COLUMBUS – More than half of breast cancer patients (57 percent) undergoing mastectomy lack the necessary medical knowledge to make a high-quality decision about reconstructive surgery that aligns with their personal goals, suggesting a trend toward over-treatment, according to a new study conducted by researchers at The Ohio State University Comprehensive Cancer Center – Arthur G. James Cancer Hospital and Richard J. Solove Research Institute (OSUCCC – James).
“High-quality” decisions were defined as those that demonstrated adequate medical knowledge of treatment choices – including associated risks – and that also matched with the patient’s specific goals and preferences for choosing whether or not to pursue reconstructive surgery.
Researchers say shared decision-making tools are needed to help women make decisions based on a full understanding of treatment choices and associated risks alongside their personal goals for surgery.
Researchers report the findings online first in the medical journal JAMA Surgery May 3.
Study Design and Methods
In this observational, single-institution study, researchers sought to evaluate the quality of 126 adult breast cancer patients’ decisions about breast reconstruction after mastectomy.
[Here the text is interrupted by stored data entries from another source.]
/-- The fraction field is zero exactly when the fraction bits of the high word and the whole low word are. -/
theorem high_and_fracMask_or_low_beq (x : F64) :
    ((words x).1 &&& 0x000FFFFF#32 ||| (words x).2 == 0) = (frac x == 0) := by
  have hhigh : (words x).1 &&& 0x000FFFFF#32 = 0#32 ↔ (words x).1.extractLsb' 0 20 = 0#20 := by
    have hzero : 0#32 = (0#12 ++ 0#20 : U32) := by decide
    rw [and_fracMask, hzero, append_eq_append_iff, and_iff_right rfl]
  have hfrac : frac x = 0#52 ↔ (words x).1.extractLsb' 0 20 = 0#20 ∧ (words x).2 = 0#32 := by
    have hzero : 0#52 = (0#20 ++ 0#32 : BitVec 52) := by decide
    rw [frac_eq_words, hzero, append_eq_append_iff]
  exact beq_eq_beq.mpr (BitVec.or_eq_zero_iff.trans ((and_congr_left' hhigh).trans hfrac.symm))

/-- Settles O24: the fields are slices of the words, and the masks test them. -/
theorem fieldsAndClassFromTheWords : Obligations.FieldsAndClassFromTheWords := by
  intro x
  refine ⟨signOf_eq_high x, expo_eq_high x, frac_eq_words x, ?_, ?_, ?_⟩
  · rw [isNaN, isNaNWords, bne, bne, high_and_expoMask_beq, high_and_fracMask_or_low_beq]
  · rw [isInf, isInfWords, high_and_expoMask_beq, high_and_fracMask_or_low_beq]
  · rw [isFinite, isFiniteWords, bne, bne, high_and_expoMask_beq]

end Sys2Proof.Machine
end

section
/-! SUPPORT. 41_copysign.md: the fields of a sign copy, the laws that follow from them, the next state of CPYSGN, and its
answer from the word operations. -/

namespace Sys2Proof.Machine

/-! ## The fields of a sign copy (R110) -/

/-- The sign of the sign source above the magnitude bits of the magnitude source. -/
theorem copySign_eq_append (mag sgn : F64) : copySign mag sgn = signOf sgn ++ magBits mag :=
  copySign_eq_slices mag sgn

@[simp] theorem signOf_copySign (mag sgn : F64) : signOf (copySign mag sgn) = signOf sgn := by
  rw [copySign_eq_append, (fields_of_append _ _).1]

@[simp] theorem expo_copySign (mag sgn : F64) : expo (copySign mag sgn) = expo mag := by
  rw [copySign_eq_append, (fields_of_append _ _).2.1]

@[simp] theorem frac_copySign (mag sgn : F64) : frac (copySign mag sgn) = frac mag := by
  rw [copySign_eq_append, (fields_of_append _ _).2.2]

/-- Which pattern a sign copy is, field by field. -/
theorem copySign_eq_iff {mag sgn x : F64} :
    copySign mag sgn = x ↔ signOf sgn = signOf x ∧ expo mag = expo x ∧ frac mag = frac x := by
  constructor
  · rintro rfl
    simp
  · rintro ⟨hs, he, hf⟩
    exact f64_ext (by simpa) (by simpa) (by simpa)

/-! ## Laws (R112, R113) -/

theorem copySign_congr_sign {b c : F64} (a : F64) (h : signOf b = signOf c) : copySign a b = copySign a c := by
  rw [copySign_eq_append, copySign_eq_append, h]

theorem copySign_eq_self_iff {a b : F64} : copySign a b = a ↔ signOf a = signOf b := by
  rw [copySign_eq_iff, and_iff_left ⟨rfl, rfl⟩, eq_comm]

theorem copySign_self (x : F64) : copySign x x = x := copySign_eq_self_iff.mpr rfl

/-- Of two different sign bits one is the complement of the other. -/
theorem eq_not_of_ne {s t : BitVec 1} : s ≠ t → t = ~~~s := by
  revert s t; decide

theorem copySign_eq_fneg {a b : F64} (h : signOf a ≠ signOf b) : copySign a b = fneg a := by
  rw [copySign_eq_append, fneg, eq_not_of_ne h]

/-- A sign copy of a sign copy keeps the inner magnitude and the outer sign. -/
theorem copySign_copySign_left (a b c : F64) : copySign (copySign a b) c = copySign a c :=
  copySign_eq_iff.mpr (by simp)

theorem copySign_copySign_right (a b c : F64) : copySign a (copySign b c) = copySign a c :=
  copySign_congr_sign a (signOf_copySign b c)

theorem fabs_eq_copySign_c0 (a : F64) : fabs a = copySign a c0 := (copySign_eq_append a c0).symm

theorem fabs_copySign (a b : F64) : fabs (copySign a b) = fabs a := by
  rw [fabs_eq_copySign_c0, fabs_eq_copySign_c0, copySign_copySign_left]

theorem fneg_copySign (a b : F64) : fneg (copySign a b) = copySign a (fneg b) :=
  f64_ext (by simp) (by simp) (by simp)

theorem isNaN_copySign (a b : F64) : isNaN (copySign a b) = isNaN a := by simp [isNaN]

theorem isInf_copySign (a b : F64) : isInf (copySign a b) = isInf a := by simp [isInf]

theorem isZero_copySign (a b : F64) : isZero (copySign a b) = isZero a := by simp [isZero]

theorem isFinite_copySign (a b : F64) : isFinite (copySign a b) = isFinite a := by simp [isFinite]

/-- Settles O26: each law compares the sign, exponent and fraction fields of two patterns. -/
theorem copySignLaws : Obligations.CopySignLaws := fun a b c =>
  ⟨signOf_copySign a b, fabs_copySign a b, copySign_congr_sign a, copySign_copySign_left a b c,
    copySign_copySign_right a b c, fabs_eq_copySign_c0 a, fneg_copySign a b, copySign_eq_self_iff.mpr, copySign_eq_fneg,
    copySign_eq_self_iff, isNaN_copySign a b, isInf_copySign a b, isZero_copySign a b, isFinite_copySign a b⟩

/-! ## The operation (R111, R112, R115) -/

theorem exec_cpysgn (mag sgn : F64) (s : State) :
    exec (.cpysgn mag sgn) s = .next ((s.withScr (scrCopySign s.cfg s.scr mag sgn).2).withOutputs
      { Response.zero with y := copySign mag sgn } TrigOut.idle) := by
  rw [exec, execCpysgn, scrCopySign_result, respond]

/-- Settles O25: the answer is `copySign`, whatever the buffer holds. -/
theorem cpysgnAnswersSignOnMagnitude : Obligations.CpysgnAnswersSignOnMagnitude := by
  refine ⟨fun _ _ => rfl, fun mag sgn s => ?_⟩
  rw [exec_cpysgn, copySign_eq_slices]
  rfl

/-- Settles O27: a pattern has its own sign, and the sign of -1.0 is 1. -/
theorem cpysgnInvariants : Obligations.CpysgnInvariants := fun x s =>
  ⟨⟨_, exec_cpysgn x x s, copySign_self x⟩, ⟨_, exec_cpysgn x cMinus1 s, copySign_eq_slices x cMinus1⟩⟩

/-- Settles O28: the three operations answer `words`, `highWord` and `fromWords`, and `copySign` is those functions with the
same masks. -/
theorem cpysgnFromWordOperations : Obligations.CpysgnFromWordOperations := fun mag sgn s =>
  ⟨_, _, _, _, exec_decomp mag s, exec_hiword sgn _, exec_compose _ _ _, exec_cpysgn mag sgn s, rfl⟩

end Sys2Proof.Machine
end

section
/-! SUPPORT. 42_range_reduction.md, sections 2 and 3: `fmod2` is the exact remainder by 2, and the case is the first row whose
numeric condition holds. -/

namespace Sys2Proof.Machine

/-! ## Patterns from their values (R16, R17) -/

theorem val_eq_sign_mul_abs (x : F64) : val x = (-1) ^ (signOf x).toNat * |val x| := by
  rw [abs_val, val, mul_assoc]

theorem abs_val_copySign (mag sgn : F64) : |val (copySign mag sgn)| = |val mag| := by
  rw [← val_fabs, fabs_copySign, val_fabs]

/-- A sign copy has the magnitude of the one pattern and the sign of the other, as a value too. -/
theorem val_copySign (mag sgn : F64) : val (copySign mag sgn) = (-1) ^ (signOf sgn).toNat * |val mag| := by
  rw [val_eq_sign_mul_abs, signOf_copySign, abs_val_copySign]

/-- A pattern is its sign and the magnitude of its value. -/
theorem eq_of_signOf_abs_val {a b : F64} (hs : signOf a = signOf b) (h : |val a| = |val b|) : a = b :=
  eq_of_signOf_magBits hs (abs_val_eq_iff.mp h)

theorem val_nonneg_of_sign_zero {x : F64} (h : signOf x = 0) : 0 ≤ val x :=
  abs_val_of_sign_zero h ▸ abs_nonneg _

theorem val_nonpos_of_sign_one {x : F64} (h : signOf x = 1) : val x ≤ 0 := by
  rw [val_eq_sign_mul_abs, h]; simp

/-- Values of one sign lie on one side of zero. -/
theorem val_mul_val_of_signOf_eq {a b : F64} (h : signOf a = signOf b) : val a * val b = |val a| * |val b| := by
  rcases signOf_cases b with hb | hb
  · rw [abs_val_of_sign_zero hb, abs_val_of_sign_zero (h.trans hb)]
  · rw [abs_of_nonpos (val_nonpos_of_sign_one hb), abs_of_nonpos (val_nonpos_of_sign_one (h.trans hb)), neg_mul_neg]

/-- Off the zeros a value determines its pattern. -/
theorem eq_of_val_eq {a b : F64} (hne : val a ≠ 0) (h : val a = val b) : a = b := by
  refine eq_of_signOf_abs_val ?_ (congrArg abs h)
  rcases signOf_cases a with ha | ha <;> rcases signOf_cases b with hb | hb
  · rw [ha, hb]
  · exact absurd (le_antisymm (h ▸ val_nonpos_of_sign_one hb) (val_nonneg_of_sign_zero ha)) hne
  · exact absurd (le_antisymm (val_nonpos_of_sign_one ha) (h ▸ val_nonneg_of_sign_zero hb)) hne
  · rw [ha, hb]

theorem val_zeroOf (s : BitVec 1) : val (zeroOf s) = 0 := by
  rw [← sig_eq_zero_iff, sig_of_subnormal (by simp)]; simp

theorem isFinite_zeroOf (s : BitVec 1) : isFinite (zeroOf s) = true := by simp [isFinite]

theorem isZero_iff {x : F64} : isZero x = true ↔ val x = 0 := by
  constructor
  · intro h
    obtain ⟨he, hf⟩ : expo x = 0 ∧ frac x = 0 := by simpa [isZero] using h
    rw [← sig_eq_zero_iff, sig_of_subnormal (by rw [he]; rfl), hf]; rfl
  · intro h
    rw [eq_zeroOf_of_val_eq_zero h]; simp [isZero]

/-- The exponent of a finite pattern is at most that of the largest one. -/
theorem sig_exp_le {x : F64} (h : isFinite x = true) : (sig x).2 ≤ 971 := by
  have hE : (expo x).toNat ≠ 2047 := fun hE => by
    have : expo x = 0x7FF#11 := BitVec.eq_of_toNat_eq hE
    simp [isFinite, this] at h
  have := (expo x).isLt
  unfold sig; split <;> dsimp only <;> omega

/-! ## The remainder by 2 (R123, R124) -/

theorem fmod2_band1 {x : F64} (h : (expo x).toNat ≤ 1023) : fmod2 x = x := by
  simp only [fmod2, if_pos h]

theorem fmod2_band3 {x : F64} (h : 1076 ≤ (expo x).toNat) : fmod2 x = zeroOf (signOf x) := by
  simp only [fmod2, if_neg (show ¬ (expo x).toNat ≤ 1023 by omega), if_pos h]

/-- Normalising `K`, the fraction bits below the unit `2^k`, keeps its value, and the exponent field stays positive. -/
theorem fmod2_band2 {x : F64} {k : ℕ} (hk : (expo x).toNat = 1076 - k) (hlow : 1 ≤ k) (hhigh : k ≤ 52) :
    isFinite (fmod2 x) = true ∧ signOf (fmod2 x) = signOf x ∧
      |val (fmod2 x)| = ((frac x).toNat % 2 ^ k : ℕ) * 2 ^ (1 - k : ℤ) := by
  have hfmod : fmod2 x = if (frac x).toNat % 2 ^ k = 0 then zeroOf (signOf x)
      else packF64 (signOf x) (BitVec.ofNat 11 (1076 - k - (53 - bitLen ((frac x).toNat % 2 ^ k))))
        (BitVec.ofNat 52 ((frac x).toNat % 2 ^ k * 2 ^ (53 - bitLen ((frac x).toNat % 2 ^ k)))) := by
    simp only [fmod2, hk, if_neg (show ¬ 1076 - k ≤ 1023 by omega), if_neg (show ¬ 1076 ≤ 1076 - k by omega),
      show 1076 - (1076 - k) = k by omega]
  have hK : (frac x).toNat % 2 ^ k < 2 ^ k := Nat.mod_lt _ (by positivity)
  generalize (frac x).toNat % 2 ^ k = K at hfmod hK ⊢
  rw [hfmod]
  split
  case isTrue h0 => exact ⟨isFinite_zeroOf _, signOf_zeroOf _, by rw [h0, val_zeroOf]; simp⟩
  case isFalse h0 =>
    have hlen : bitLen K ≤ k := bitLen_le hK
    have hpos := bitLen_pos h0
    obtain ⟨d, hd⟩ : ∃ d, d = 53 - bitLen K := ⟨_, rfl⟩
    have hlow : 2 ^ 52 ≤ K * 2 ^ d := by
      calc 2 ^ 52 = 2 ^ (bitLen K - 1) * 2 ^ d := by rw [← pow_add]; congr 1; omega
        _ ≤ K * 2 ^ d := Nat.mul_le_mul_right _ (two_pow_bitLen_le h0)
    have hhigh : K * 2 ^ d < 2 ^ 53 := by
      calc K * 2 ^ d < 2 ^ bitLen K * 2 ^ d := Nat.mul_lt_mul_of_pos_right (lt_two_pow_bitLen K) (by positivity)
        _ = 2 ^ 53 := by rw [← pow_add]; congr 1; omega
    have hpack : packF64 (signOf x) (BitVec.ofNat 11 (1076 - k - d)) (BitVec.ofNat 52 (K * 2 ^ d)) =
        packSig (signOf x) (K * 2 ^ d) (1 - k - d) := by
      rw [packSig, if_pos hlow]; congr 2; omega
    rw [← hd, hpack]
    refine ⟨isFinite_packSig _ (by omega) (by omega), signOf_packSig _ _ _, ?_⟩
    rw [abs_val, sig_packSig _ hhigh (by omega) (by omega) (by omega)]
    push_cast
    rw [zpow_sub₀ two_ne_zero _ (d : ℤ), zpow_natCast]
    field_simp

/-- A value below 2 that differs from another by an even integer is its remainder by 2. -/
theorem eq_sub_two_mul_floor {v w : ℚ} (n : ℤ) (h : v = 2 * n + w) (hlow : 0 ≤ w) (hhigh : w < 2) :
    w = v - 2 * (⌊v / 2⌋ : ℤ) := by
  have hfloor : ⌊v / 2⌋ = n := by
    rw [Int.floor_eq_iff]; constructor <;> linarith
  rw [hfloor]; linarith

/-- What `fmod2` does to a finite pattern: it keeps the sign and takes an even integer off the magnitude. -/
theorem fmod2_spec {x : F64} (hx : isFinite x = true) :
    isFinite (fmod2 x) = true ∧ signOf (fmod2 x) = signOf x ∧ |val (fmod2 x)| < 2 ∧
      ∃ n : ℤ, |val x| = 2 * n + |val (fmod2 x)| := by
  rcases le_or_gt (expo x).toNat 1023 with h1 | h1
  · rw [fmod2_band1 h1]
    have hlt : |val x| < 2 ^ (1 : ℤ) := (abs_val_lt x).trans_le (zpow_le_zpow_right₀ one_le_two (by omega))
    exact ⟨hx, rfl, by simpa using hlt, 0, by simp⟩
  have hval : |val x| = ((2 ^ 52 + (frac x).toNat : ℕ) : ℚ) * 2 ^ ((expo x).toNat - 1075 : ℤ) := by
    rw [abs_val, sig_of_normal (by omega)]
  rcases le_or_gt 1076 (expo x).toNat with h3 | h3
  · obtain ⟨j, hj⟩ := Nat.exists_eq_add_of_le h3
    rw [fmod2_band3 h3, val_zeroOf, hval, hj]
    refine ⟨isFinite_zeroOf _, signOf_zeroOf _, by simp, (2 ^ 52 + (frac x).toNat : ℕ) * 2 ^ j, ?_⟩
    rw [show ((1076 + j : ℕ) : ℤ) - 1075 = j + 1 by push_cast; ring, zpow_add_one₀ two_ne_zero, zpow_natCast]
    push_cast; ring
  · obtain ⟨k, hk⟩ : ∃ k, (expo x).toNat = 1076 - k := ⟨1076 - (expo x).toNat, by omega⟩
    obtain ⟨hfin, hsign, hrem⟩ := fmod2_band2 hk (by omega) (by omega)
    have hlt : (frac x).toNat % 2 ^ k < 2 ^ k := Nat.mod_lt _ (by positivity)
    have hdiv : 2 ^ 52 + (frac x).toNat = 2 ^ k * (2 ^ (52 - k) + (frac x).toNat / 2 ^ k) + (frac x).toNat % 2 ^ k := by
      rw [mul_add, ← pow_add, show k + (52 - k) = 52 by omega, add_assoc, Nat.div_add_mod]
    have hexp : (2 : ℚ) ^ k * 2 ^ (1 - k : ℤ) = 2 := by
      rw [← zpow_natCast, ← zpow_add₀ two_ne_zero]; simp
    rw [hrem, hval, show ((expo x).toNat : ℤ) - 1075 = 1 - k by omega]
    refine ⟨hfin, hsign, ?_, (2 ^ (52 - k) + (frac x).toNat / 2 ^ k : ℕ), ?_⟩
    · calc (((frac x).toNat % 2 ^ k : ℕ) : ℚ) * 2 ^ (1 - k : ℤ) < 2 ^ k * 2 ^ (1 - k : ℤ) := by
            gcongr; exact_mod_cast hlt
        _ = 2 := hexp
    · rw [hdiv, Nat.cast_add, add_mul, Nat.cast_mul, mul_right_comm, Nat.cast_pow, Nat.cast_ofNat, hexp, Int.cast_natCast]

section
variable {x : F64} (hx : isFinite x = true)
include hx

theorem isFinite_fmod2 : isFinite (fmod2 x) = true :=
  have ⟨h, _⟩ := fmod2_spec hx; h

theorem signOf_fmod2 : signOf (fmod2 x) = signOf x :=
  have ⟨_, h, _⟩ := fmod2_spec hx; h

theorem abs_val_fmod2_lt_two : |val (fmod2 x)| < 2 :=
  have ⟨_, _, h, _⟩ := fmod2_spec hx; h

theorem exists_abs_val_eq_add_fmod2 : ∃ n : ℤ, |val x| = 2 * n + |val (fmod2 x)| :=
  have ⟨_, _, _, h⟩ := fmod2_spec hx; h

theorem abs_val_fmod2 : |val (fmod2 x)| = |val x| - 2 * (⌊|val x| / 2⌋ : ℤ) := by
  obtain ⟨n, hn⟩ := exists_abs_val_eq_add_fmod2 hx
  exact eq_sub_two_mul_floor n hn (abs_nonneg _) (abs_val_fmod2_lt_two hx)

/-- The remainder is odd (R136). -/
theorem fmod2_fneg : fmod2 (fneg x) = fneg (fmod2 x) := by
  have hx' : isFinite (fneg x) = true := by simpa using hx
  apply eq_of_signOf_abs_val
  · rw [signOf_fmod2 hx', signOf_fneg, signOf_fneg, signOf_fmod2 hx]
  · rw [abs_val_fmod2 hx', val_fneg, val_fneg, abs_neg, abs_neg, abs_val_fmod2 hx]

end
All patients had stage I-III invasive ductal/lobular breast cancer, ductal carcinoma in situ (DCIS) or were having preventive mastectomies. The majority of patients (73 percent) had early-stage disease.
Researchers measured study participants’ medical knowledge about mastectomy and mastectomy with reconstruction — for example, effects of surgery on appearance and associated risks. They also measured individual preferences of what mattered most to patients. Key preference factors included breast appearance/shape post treatment, length of recovery time and risk for complications.
“We found that less than half of the women had adequate medical knowledge about breast reconstruction and made a choice that aligned with their personal preferences. This is very concerning to us, because it means that some women did not get the treatment they truly preferred, and quite a few had more treatment than they preferred,” says Clara Lee, MD, principal investigator of the study and a breast reconstructive surgeon at the OSUCCC – James. Lee holds a dual associate professor appointment in the colleges of medicine and public health at Ohio State.
“Many women were quite concerned about complication risks, but they didn’t actually know how high the risk was. This may explain some of the over-treatment that we saw,” she adds.
Researchers found that only 43 percent of the patients in the study demonstrated an understanding of at least half of the important facts about reconstruction and made a choice that was consistent with their preferences. Understanding of surgical complications was particularly low, with only 14 percent of patients demonstrating strong knowledge of associated risks.
“As breast cancer providers, we need to talk about the pros and cons of surgery to help women make treatment choices. Shared decision-making between the surgeon and patient would be particularly useful for this decision. We need to connect patients with decision aids to help them really think through what is most important to them,” Lee adds.
Collaborators in this National Cancer Institute-funded study include Allison Deal, MD, and Ruth Huh, BA, of Lineberger Comprehensive Cancer Center at University of North Carolina Chapel Hill; Michael Pignone, MD, MPH, of University of Texas at Austin; and Peter Ubel, MD, of Duke University.